While powder coating is the fastest growing finishing process in the coatings industry, it is important to understand some of the current limitations. This section outlines the most crucial technical difficulties associated with using effect pigments in powder coating systems so that powder coaters can be prepared to address them. Our researchers are also developing products that will further improve performance of applications in the powder coating system.

Currently, there are two types of application systems: corona and tribo-charging. Both require effect pigments to be bonded for the application process to work most effectively in a powder-coating system. The corona application process is used most often. Tribo-charging generally is used on a very limited basis and reserved for complicated geometric-shaped parts.

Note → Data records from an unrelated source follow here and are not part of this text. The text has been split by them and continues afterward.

-- ==== Sys2Proof/Machine/Trust.lean ====
section
/-!
DEFINITION. Machine/Trust.lean: Mordant's commands (Table 13-6), less SESSION_WRITE and SESSION_READ,
which reach memory and pages (Machine/Sessions.lean).
-/

namespace Sys2Proof.Machine

open Sys2Proof

/-- The services of Table 13-2 are open: Provisioned or Deployed. -/
def State.lifeOpen (s : State) : Bool :=
  decide (s.fuse.life = .provisioned) || decide (s.fuse.life = .deployed)

def stReject (bad : Bool) : Nat := if bad then stWRONGSTATE else 0

/-! ### The Sprue key (R494) -/

/-- The digest the operator signs for SPRUE_KEYX. -/
def State.keyxDigest (s : State) (c : Cmd) : Bytes :=
  sha256 (slice c.args 0x00 65 ++ slice c.args 0x48 32 ++ s.devidHash)

/-- The checks of SPRUE_KEYX: lifecycle, stage, entropy, the operator's signature in Deployed, and a
point that gives a shared secret. -/
def State.keyxCheck (s : State) (c : Cmd) : Nat :=
  firstStatus [
    (!s.lifeOpen || !s.mordant.keyed, stWRONGSTATE),
    (s.mordant.drbgFail, stNOENTROPY),
    (decide (s.fuse.life = .deployed) &&
      !verify s.mordant.opKey (s.keyxDigest c) (slice c.args 0x68 64), stAUTHFAIL),
    ((shared s.fresh.1 (slice c.args 0x00 65)).isNone, stBADFORMAT)]

/-- The new Sprue key and salt (R494, steps 3 and 4), with SEQ at 0 in each direction. -/
def SprueUnit.rekey (u : SprueUnit) (prk : Bytes) : SprueUnit :=
  { u with key := some (expand prk (label "VZX8 SPRUE KEY") 32),
           salt := unle (expand prk (label "VZX8 SPRUE SALT") 4),
           rxSeq := none, txSeq := 0, relaySeq := none, lateRx := false, lateTx := false, lateRelay := false }

/-- SPRUE_KEYX (R494): the RSP leaves under the former key, every later frame under the new one. The
model puts the RSP in the queue before the key changes and marks it so. -/
def execSprueKeyx (c : Cmd) (s : State) : Host.Outcome State Fault Refusal :=
  let (d, nd, s') := s.fresh
  let qd := point d
  let tr := slice c.args 0x00 65 ++ slice c.args 0x48 32 ++ qd ++ nd
  let data := slice qd 0 0x48 ++ nd ++ s'.sign (sha256 tr)
  finish answered s <|
    if !s.turn c then s
    else if !s.partOk 0x0100 c then s.complete 0x0100 c stBADFORMAT
    else if s.keyxCheck c ≠ 0 then s.complete 0x0100 c (s.keyxCheck c)
    else
      let z := (shared d (slice c.args 0x00 65)).getD []
      let r := TxFrame.rsp c.id 0x0100 0 s.time.ticks c.part data
      let s1 := { s' with free := s'.free + 1 }.closeCmd c.id (some r)
      let s2 := { s1 with sprue := { s1.sprue.rekey (extract (slice c.args 0x48 32 ++ nd) z) with
                    former := some (s.sprue.key, s.sprue.salt, s.sprue.txSeq) } }
      (s2.sendTx r).wr pgSprue SP_STATUS_KEYED 1

/-! ### Lifecycle (R490 to R493) -/

/-- DEPLOY (R491, R493): the operator key is enrolled; Deployed from the next epoch boundary. -/
def execDeploy (c : Cmd) (s : State) : Host.Outcome State Fault Refusal :=
  finish (answered ++ [.fuse, .ledger]) s <| s.act1 0x0101 c
    (firstStatus [(decide (s.fuse.life ≠ .provisioned) || s.fuse.deploying, stWRONGSTATE),
      (decide ((coords (slice c.args 0 65)).bind pubKey = none), stBADFORMAT)])
    fun s =>
      let k := slice c.args 0 65
      let s1 := (s.modLedger fun l => { l with opHash := sha256 k }).modMordant fun m => { m with opKey := k }
      { s1.wr pgMordant MD_STATUS_OPERATOR 1 with fuse := { s.fuse with deploying := true } }

/-- OPERATOR_REKEY (R493): the operator key is replaced under a signature by the current one. -/
def execOperatorRekey (c : Cmd) (s : State) : Host.Outcome State Fault Refusal :=
  let k := slice c.args 0 65
  finish (answered ++ [.ledger]) s <| s.act1 0x0102 c
    (firstStatus [(decide (s.fuse.life ≠ .deployed), stWRONGSTATE),
      (decide ((coords k).bind pubKey = none), stBADFORMAT),
      (!verify s.mordant.opKey (sha256 (k ++ le 4 c.id)) (slice c.args 0x48 64), stAUTHFAIL)])
    fun s => (s.modLedger fun l => { l with opHash := sha256 k }).modMordant fun m => { m with opKey := k }

/-- DECOMMISSION (R491): Decommissioned from the next FULL reset or power-on. -/
def execDecommission (c : Cmd) (s : State) : Host.Outcome State Fault Refusal :=
  finish (answered ++ [.fuse]) s <| s.act1 0x0103 c
    (firstStatus [(!s.lifeOpen, stWRONGSTATE), (decide (fieldAt c.args 0 4 ≠ c.id), stBADFORMAT)])
    fun s => { s with fuse := { s.fuse with decommissioning := true } }

/-! ### Certificates, attestation, logs (R487, R499, R500) -/

/-- Certificate INDEX of the chain: manufacturing CA, DEVID, ALIAS1, ALIAS2. -/
def State.cert (s : State) (i : Nat) : Bytes :=
  match i with
  | 0 => s.certs.getD 0 []
  | 1 => s.certs.getD 1 []
  | 2 => s.mordant.alias1Cert
  | _ => s.mordant.alias2Cert

/-- GET_CERTS (R487, R521): the certificate's length and up to 448 bytes from OFFSET. -/
def execGetCerts (c : Cmd) (s : State) : Host.Outcome State Fault Refusal :=
  let i := fieldAt c.args 0x00 1
  let b := s.cert i
  finish answered s <| s.act1 0x0108 c
    (firstStatus [(decide (s.fuse.life = .decommissioned), stWRONGSTATE), (decide (4 ≤ i), stBADFORMAT)])
    id (le 4 b.length ++ List.replicate 12 0 ++ (b.drop (fieldAt c.args 0x04 4)).take 448)

/-- The slots an MS_MASK names, ascending. -/
def maskSlots (m : Nat) : List Nat := (List.range 16).filter fun i => bit m i

/-- The hash of a description (R555): partitions 0 to 7, the device at 8. -/
def State.descHash (s : State) (p : Nat) : Bytes := sha256 (aget {} s.descs p).bytes

/-- FLAGS of an attestation report (Table 13-4). -/
def State.attestFlags (s : State) (p : Nat) : Nat :=
  (s.sealed p).toNat + 2 * (s.on pgMordant MD_PART_STRICT p).toNat +
    4 * (s.on pgBu BU_REDUCED_DIES).toNat + 8 * (decide (s.time.state = .locked)).toNat +
    16 * (s.on pgMordant MD_PART_LOG_FULL p).toNat + 32 * s.tcbPending.toNat

/-- The report of Table 13-4 up to its signature. -/
def State.report (s : State) (c : Cmd) : Bytes :=
  let p := c.part
  let dev := decide (p = 0xFF)
  let t := s.trusted p
  let sess := match t.session with
    | some e => if dev then List.replicate 32 0 else sha256 (e.qt ++ e.qd ++ e.nt ++ e.nd)
    | none => List.replicate 32 0
  le 4 0x52544156 ++ le 2 1 ++ le 1 s.fuse.variant ++ le 1 s.fuse.life.code ++ le 1 1 ++ le 1 p ++
    le 1 (s.attestFlags p) ++ le 1 s.fuse.svn ++ le 2 (fieldAt c.args 0x20 2) ++ le 2 0 ++
    le 8 s.time.ticks ++ slice c.args 0x00 32 ++ s.descHash (if dev then 8 else p) ++ sess ++
    (if s.sealed p && !dev then slice t.domain 0 32 else List.replicate 32 0) ++
    ((maskSlots (fieldAt c.args 0x20 2)).map s.ms).flatten

/-- ATTEST (R500): a report signed by ALIAS2; a mask of more than 7 slots is BAD-FORMAT. -/
def execAttest (c : Cmd) (s : State) : Host.Outcome State Fault Refusal :=
  let r := s.report c
  finish answered s <| s.act1 0x0109 c
    (firstStatus [(decide (s.fuse.life = .decommissioned) || !s.mordant.keyed, stWRONGSTATE),
      (decide (7 < (maskSlots (fieldAt c.args 0x20 2)).length), stBADFORMAT)])
    (fun s => { s with free := s.free + 1 }) (r ++ s.sign (sha256 r))

/-- A measurement log entry as its 48 bytes (R499). -/
def logEntry (e : Nat × Nat × Bytes) : Bytes := le 8 e.1 ++ le 1 e.2.1 ++ le 7 0 ++ slice e.2.2 0 32

/-- GET_LOG (R499, R521): up to 9 entries from the one named. -/
def execGetLog (c : Cmd) (s : State) : Host.Outcome State Fault Refusal :=
  finish answered s <| s.act1 0x010A c 0 id
    ((((s.trusted c.part).log.drop (fieldAt c.args 0x00 2)).take 9).map logEntry).flatten

/-! ### Pattern key and far-tier key (R509, R504) -/

/-- A Pattern slot of the partition is LOADING. -/
def Part.loading (q : Part) : Bool := q.loadsInto 0 || q.loadsInto 1

/-- A command that is a session command while its partition is sealed: its session check. -/
def State.sealedCheck (s : State) (op : Nat) (c : Cmd) (text : Bytes) : Nat :=
  if s.sealed c.part then s.sessionCheck op c text else 0

/-- SET_PATTERN_KEY (R509): the key is set and MS8 + p extended with TYPE 2. -/
def execSetPatternKey (c : Cmd) (s : State) : Host.Outcome State Fault Refusal :=
  let p := c.part
  let k := slice c.args 0x00 65
  let se := s.sealedCheck 0x0110 c []
  let data := if s.sealed p then s.sessionTail 0x0110 c else []
  finish answered s <|
    if !s.turn c then s
    else if !s.partOk 0x0110 c then s.complete 0x0110 c stBADFORMAT
    else if se ≠ 0 then s.refuseSession 0x0110 c se
    else if (s.part p).loading || (s.part p).run.live then s.complete 0x0110 c stWRONGSTATE
    else if (coords k).bind pubKey = none then s.complete 0x0110 c stBADFORMAT
    else
      let s1 := (s.modTrusted p fun t => { t with patKey := some k }).acceptSctr c
      (s1.extend p 2 (sha256 k)).complete 0x0110 c 0 data

/-- ROTATE_FAR_KEY (R504): accepted at rest; the ports of the partition re-encrypt, INITIALISING
standing on their committed decoders, and the command completes at FAR_KEY_ROTATED. -/
def execRotateFarKey (c : Cmd) (s : State) : Host.Outcome State Fault Refusal :=
  let p := c.part
  let se := s.sealedCheck 0x0111 c []
  finish answered s <|
    if !s.turn c then s
    else if !s.partOk 0x0111 c then s.complete 0x0111 c stBADFORMAT
    else if se ≠ 0 then s.refuseSession 0x0111 c se
    else if !s.atRest p || (s.trusted p).rotate.isSome then s.complete 0x0111 c stWRONGSTATE
    else if s.mordant.drbgFail then s.complete 0x0111 c stNOENTROPY
    else
      let s1 := (s.modTrusted p fun t => { t with rotate := some c }).acceptSctr c
      let s2 := ((List.range 2).filter fun x => s.cxOwner x == some p).foldl
        (fun s x => (List.range 8).foldl (fun s d =>
          if s.on (pgCxl x) CX_DEC_CTRL_COMMITTED d then s.wr (pgCxl x) CX_DEC_STAT_INITIALISING 1 d else s) s) s1
      s2.closeCmd c.id none

/-- FAR_KEY_ROTATED (R504): the last line is rewritten; every line's CTR is 0 and the command
completes. Contents stay. -/
def execFarKeyRotated (part : Fin 8) (s : State) : Host.Outcome State Fault Refusal :=
  finish (answered ++ [.ctrs]) s <|
    match (s.trusted part).rotate with
    | none => s
    | some c =>
      let s1 := s.modTrusted part fun t => { t with rotate := none }
      let s2 := ((List.range 2).filter fun x => s.cxOwner x == some (part : Nat)).foldl
        (fun s x => { (List.range 8).foldl (fun s d => s.wr (pgCxl x) CX_DEC_STAT_INITIALISING 0 d) s with
          ctrs := s.ctrs.filter fun e => decide (e.1 < cxlBase x / 256 ∨ cxlBase (x + 1) / 256 ≤ e.1) }) s1
      s2.completeLate 0x0111 c (if s.sealed part then s.sessionTail 0x0111 c else [])

/-! ### Sessions (R505, R506) -/

/-- The session keys (R506). -/
def newSession (p : Nat) (qt qd nt nd z : Bytes) : Session :=
  let prk := extract (nt ++ nd) z
  { kSess := expand prk (label "VZX8 SESS" ++ le 1 p ++ qt ++ qd) 32,
    kWrap := expand prk (label "VZX8 WRAP" ++ le 1 p ++ qt ++ qd) 32, qt, qd, nt, nd }

/-- SESSION_OPEN (R505): session keys are agreed; a former session is replaced. -/
def execSessionOpen (c : Cmd) (s : State) : Host.Outcome State Fault Refusal :=
  let (d, nd, s') := s.fresh
  let qt := slice c.args 0x00 65
  let nt := slice c.args 0x48 32
  let qd := point d
  finish answered s <| s.act1 0x0120 c
    (firstStatus [
      (s.sealing c.part || decide (s.fuse.life = .decommissioned) || !s.mordant.keyed, stWRONGSTATE),
      (s.mordant.drbgFail, stNOENTROPY), ((shared d qt).isNone, stBADFORMAT)])
    (fun _ => s'.modTrusted c.part fun t =>
      { t with session := some (newSession c.part qt qd nt nd ((shared d qt).getD [])) })
    (slice qd 0 0x48 ++ nd)

/-! ### Seals (R512, R519) -/

/-- The data field of SEAL's arguments beyond the first 16 bytes that the tag covers is DOMAIN's rest,
PEV_ADDR, PEV_LOG2 and FLAGS; R507 leaves it empty as SEAL carries no ciphertext. -/
def State.sealCheck (s : State) (c : Cmd) : Nat :=
  firstStatus [
    (s.sealing c.part || !s.atRest c.part || (s.part c.part).lost, stWRONGSTATE),
    (s.mordant.drbgFail, stNOENTROPY),
    ((slice c.args 0x00 32).all (· == 0), stBADFORMAT)]

/-- SEAL (R512): the partition is IDLE with both slots EMPTY, its memory keys are replaced and the
scrub starts; the seal comes into force at the first boundary after it. -/
def execSeal (c : Cmd) (s : State) : Host.Outcome State Fault Refusal :=
  let p := c.part
  let se := s.sessionCheck 0x0121 c []
  finish (answered ++ [.mem, .undef]) s <|
    if !s.turn c then s
    else if !s.partOk 0x0121 c then s.complete 0x0121 c stBADFORMAT
    else if se ≠ 0 then s.refuseSession 0x0121 c se
    else if s.sealCheck c ≠ 0 then s.complete 0x0121 c (s.sealCheck c)
    else
      let s1 := ((s.acceptSctr c).emptyPart p).newMemKeys p
      let s2 := s1.modTrusted p fun t =>
        { t with domain := slice c.args 0x00 32, pevAddr := fieldAt c.args 0x20 8,
                 pevLog2 := fieldAt c.args 0x28 1, flags := fieldAt c.args 0x29 1, pevFault := false,
                 scrubAt := some s.scrubDue, ending := none, sealReady := false }
      (s2.wr pgMordant MD_PART_SCRUBBING 1 p).complete 0x0121 c 0 (s.sessionTail 0x0121 c)

/-- UNSEAL (R519): the seal's end begins; the RSP is sent when the scrub completes. -/
def execUnseal (c : Cmd) (s : State) : Host.Outcome State Fault Refusal :=
  let p := c.part
  let se := s.sessionCheck 0x0122 c []
  finish (answered ++ [.mem, .undef]) s <|
    if !s.turn c then s
    else if !s.partOk 0x0122 c then s.complete 0x0122 c stBADFORMAT
    else if !s.sealed p then s.complete 0x0122 c stWRONGSTATE
    else if se ≠ 0 then s.refuseSession 0x0122 c se
    else if s.mordant.drbgFail then s.complete 0x0122 c stNOENTROPY
    else (s.endSeal p 0 (some c) (s.sessionTail 0x0122 c)).closeCmd c.id none

/-! ### SVN and entropy (R489, R502) -/

/-- SVN_ADVANCE (R502): the target is accepted, to be blown in the next maintenance window. -/
def execSvnAdvance (c : Cmd) (s : State) : Host.Outcome State Fault Refusal :=
  let t := fieldAt c.args 0x00 1
  finish answered s <| s.act1 0x0130 c
    (firstStatus [(!s.lifeOpen, stWRONGSTATE),
      (decide (t ≤ s.fuse.svn) || decide (64 < t) || decide (s.rd pgMordant MD_SVN_MANIFEST < t), stROLLBACK)])
    fun s => s.wr pgMordant MD_SVN_PENDING t

/-- SVN_FUSE_BLOW (R502): in a maintenance window the pending target is blown. -/
def execSvnFuseBlow (s : State) : Host.Outcome State Fault Refusal :=
  let t := s.rd pgMordant MD_SVN_PENDING
  finish [.regs, .fuse, .mordant] s <|
    if 4088 ≤ s.slot ∧ t ≠ 0 then
      ({ s.wr pgMordant MD_SVN_PENDING 0 with fuse := { s.fuse with svn := max s.fuse.svn t } } : State).noteRecord
    else s

/-- DRBG_HEALTH_FAIL (R489): MD_DRBG_FAIL; no fresh key until the next FULL reset. -/
def execDrbgHealthFail (test : Fin 2) (s : State) : Host.Outcome State Fault Refusal :=
  finish evented s <|
    ((s.modMordant fun m => { m with drbgFail := true }).wr pgMordant MD_STATUS_DRBG_OK 0).raise pgMordant
      ev_MD_DRBG_FAIL (le 1 test)

end Sys2Proof.Machine
end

In corona applications, in order for the powder coating to transfer to the grounded part, it must first pass through an electrostatic field where it accepts a negative charge and then adheres to the positively grounded part. Although the powder coating's dryblend mixture appears uniform, mica-based effect pigments have inert properties that affect their ability to accept a charge. This parameter is critical to successful powder coating applications.

Because mica-based effect pigments do not readily carry a charge, they can easily separate from the rest of the "charged" coating during their path to the part. The difference in chargeability results in a decrease in the transfer efficiency of the pearl pigment. In other words, during spray-out a portion of the uncharged pearl separates from the powder on the way to the part and falls into the collection system, which could lead to multiple problems. The most obvious result would be an uneven or mottled coating. Uncharged pearl could also collect on the deflector tip, accumulate to a large clump and then spit onto the panel. If this occurred, the concentration of the pearlescent pigment on the panel would fluctuate continuously, making it impossible to produce a consistent finish on the part in day-to-day operations.

Additionally, if the composition of the powder fluctuates in the application process the oversprayed powder cannot be recycled, since the pigment concentration is different from that of the virgin powder. Instead, coaters must spray to waste, which greatly reduces the economic benefit of using a powder coating. However, effect pigments that are bonded act as the resin does, which reduces the aforementioned shortcomings and will be recyclable or reusable.

In the corona process, it is important to monitor the charge or kilovolt (kV) read-out on the control unit. In most situations, the voltage should be no greater than 80kV for optimum spray conditions. Higher voltages could cause a problem called back ionization. This condition occurs during electrostatic application of powder where an excessive build-up of charged powder particles limits the amount of powder that can be deposited on the substrate. The additional powder sprayed to the panel is repelled from the part, taking with it previously coated powder and forming craters.

Researchers continue to refine the efficiency of today's application methods. As an example, the powder slurries used for automotive clearcoat applications appear to be promising. In this system, the powder resin is dispersed in water. The resulting finish, which is achieved by increasing flow and leveling characteristics of the powder system, resembles the smoothness of a liquid coating.